Unfortunately for us, it very much looks like humanity will accept and adapt to dramatic population decline and scraping by with less. As I have discussed elsewhere, humanity will indeed have to adapt to less, much less. However, if we were to act now we could minimize the effects of climate change, even though these will worsen. But this is unlikely. Shaming adults will have only minimal effects on industrial production. China and India, among other countries, continue burning coal. Auto and aircraft emissions, while cleaner than in the past, are on the rise, due to larger vehicles and increased traffic. Hello, is anybody out there? (Hmm, they must be on another app.)
Humans are making hurricanes worse, as reported in the New York Times. In fairness to us, just imagine when we figured out how to build furnaces and other machines that could harness all that pent up energy in fossil fuels. Wow! All the stuff we could produce. We built better shelter, increased food production, could move us and freight longer distances in far less time (oh, there are a few labor and social issues, but we don’t need to belabor those here). What’s not to love? Well, there are downsides. Human population rapidly increased requiring more fossil fuel energy. Along with this was an increase in our wants, requiring more, you guess it, fossil fuel energy. The results are warming temperatures, expanding landfills, ocean and (somewhat less) air pollution, sea-level rise, more extreme weather, and the sixth extinction of species.
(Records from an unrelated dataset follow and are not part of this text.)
-- ==== Sys2Proof/Laws/FirmSram.lean ====
section
/-!
SUPPORT. What the operations of Machine/Sram.lean keep (`Firm`).
-/
set_option Elab.async false
set_option linter.unusedTactic false
set_option linter.unreachableTactic false
set_option linter.unusedVariables false
namespace Sys2Proof.Machine

theorem sramWrite_firm {s0 s : State} {inst : Nat} (h : Firm s0 s) : Firm s0 (sramWrite inst s).2 := by
  unfold sramWrite
  try dsimp only
  repeat' first
    | with_reducible assumption
    | with_reducible apply Firm.ite
    | with_reducible apply Firm.foldl
    | with_reducible apply Firm.ite_snd
    | with_reducible apply Firm.foldl_snd
    | with_reducible apply occurrence_firm
    | (refine Firm.mk' rfl rfl rfl rfl rfl rfl rfl rfl rfl rfl ?_
       first
         | with_reducible assumption
         | with_reducible apply Firm.ite
         | with_reducible apply Firm.foldl
         | with_reducible apply Firm.ite_snd
         | with_reducible apply Firm.foldl_snd
         | with_reducible apply occurrence_firm
         | split)
    | (intro x a hx)
    | (intro c; rfl)
    | (intro x hx; exact hx)
    | (intro x hx)
    | (intro x)
    | split
    | dsimp only

theorem writeLine_firm {s0 s : State} {inst : Nat} (h : Firm s0 s) : Firm s0 (writeLine inst s).2 := by
  unfold writeLine
  try dsimp only
  repeat' first
    | with_reducible assumption
    | with_reducible apply Firm.ite
    | with_reducible apply Firm.foldl
    | with_reducible apply Firm.ite_snd
    | with_reducible apply Firm.foldl_snd
    | with_reducible apply sramWrite_firm
    | (refine Firm.mk' rfl rfl rfl rfl rfl rfl rfl rfl rfl rfl ?_
       first
         | with_reducible assumption
         | with_reducible apply Firm.ite
         | with_reducible apply Firm.foldl
         | with_reducible apply Firm.ite_snd
         | with_reducible apply Firm.foldl_snd
         | with_reducible apply sramWrite_firm
         | split)
    | (intro x a hx)
    | (intro c; rfl)
    | (intro x hx; exact hx)
    | (intro x hx)
    | (intro x)
    | split
    | dsimp only

theorem countSram_firm {s0 s : State} {off : Nat} (h : Firm s0 s) : Firm s0 (countSram off s) := by
  unfold countSram
  try dsimp only
  repeat' first
    | with_reducible assumption
    | with_reducible apply Firm.ite
    | with_reducible apply Firm.foldl
    | with_reducible apply Firm.ite_snd
    | with_reducible apply Firm.foldl_snd
    | (refine Firm.mk' rfl rfl rfl rfl rfl rfl rfl rfl rfl rfl ?_
       first
         | with_reducible assumption
         | with_reducible apply Firm.ite
         | with_reducible apply Firm.foldl
         | with_reducible apply Firm.ite_snd
         | with_reducible apply Firm.foldl_snd
         | split)
    | (intro x a hx)
    | (intro c; rfl)
    | (intro x hx; exact hx)
    | (intro x hx)
    | (intro x)
    | split
    | dsimp only

theorem sramError_firm {s0 s : State} {inj : Bool} {inst : Nat} {outcome : Nat} {addr : Nat} {seq : Nat} (h : Firm s0 s) : Firm s0 (sramError inj inst outcome addr seq s) := by
  unfold sramError
  try dsimp only
  repeat' first
    | with_reducible assumption
    | with_reducible apply Firm.ite
    | with_reducible apply Firm.foldl
    | with_reducible apply Firm.ite_snd
    | with_reducible apply Firm.foldl_snd
    | with_reducible apply countSram_firm
    | with_reducible apply raiseWith_firm
    | (refine Firm.mk' rfl rfl rfl rfl rfl rfl rfl rfl rfl rfl ?_
       first
         | with_reducible assumption
         | with_reducible apply Firm.ite
         | with_reducible apply Firm.foldl
         | with_reducible apply Firm.ite_snd
         | with_reducible apply Firm.foldl_snd
         | with_reducible apply countSram_firm
         | with_reducible apply raiseWith_firm
         | split)
    | (intro x a hx)
    | (intro c; rfl)
    | (intro x hx; exact hx)
    | (intro x hx)
    | (intro x)
    | split
    | dsimp only

theorem rewriteLine_firm {s0 s : State} {inst : Nat} {addr : Nat} (h : Firm s0 s) : Firm s0 (rewriteLine inst addr s).2 := by
  unfold rewriteLine
  try dsimp only
  repeat' first
    | with_reducible assumption
    | with_reducible apply Firm.ite
    | with_reducible apply Firm.foldl
    | with_reducible apply Firm.ite_snd
    | with_reducible apply Firm.foldl_snd
    | with_reducible apply sramWrite_firm
    | (refine Firm.mk' rfl rfl rfl rfl rfl rfl rfl rfl rfl rfl ?_
       first
         | with_reducible assumption
         | with_reducible apply Firm.ite
         | with_reducible apply Firm.foldl
         | with_reducible apply Firm.ite_snd
         | with_reducible apply Firm.foldl_snd
         | with_reducible apply sramWrite_firm
         | split)
    | (intro x a hx)
    | (intro c; rfl)
    | (intro x hx; exact hx)
    | (intro x hx)
    | (intro x)
    | split
    | dsimp only

end Sys2Proof.Machine
end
Today we are faced with a choice. Go to negative carbon emissions (i.e., no fossil fuel use and carbon recapture) by 2050 or so or go on as we are doing and run out of resources within the next hundred years, along with the loss of much humanity. It’s a formidable societal “addiction” requiring policymakers willing to risk their careers. You can read more about this elsewhere on my site.
Either way, the earth will survive just fine (at least for the next 500M years).
I’ve been presenting NOAA & IPCC climate data. Here’s a look at thr EU’s source, Copernicus. Caution, it’s just as bleak.
We humans evolved a short-term focus because it was adaptive to survival prior to industrialization. Unfortunately, our economy has evolved faster than our brains so now we do things that are not in our long-term interests.
Carl Sagan was likely right when he speculated that intelligent life might be self-extinguishing.
Many of us look down upon the Amish for avoiding the use of modern technologies (in fact they use more of it than we think, e.g., they use cell phones, albeit with many restrictions). But in fact, they might be well ahead of the rest of us. As I wrote on my page last year, one way or another we will go from post-industrialization to micro-industrialization once we either stop using fossil fuels, or they run out within the next 100 years. Alternative energies and muscle power simply will not be able to produce nearly the same energy levels that we rely on today.
Although this will be a difficult (catastrophic?) transition, humanity will likely adjust over the following 100 years, with a much larger proportion of people farming any remaining arable land.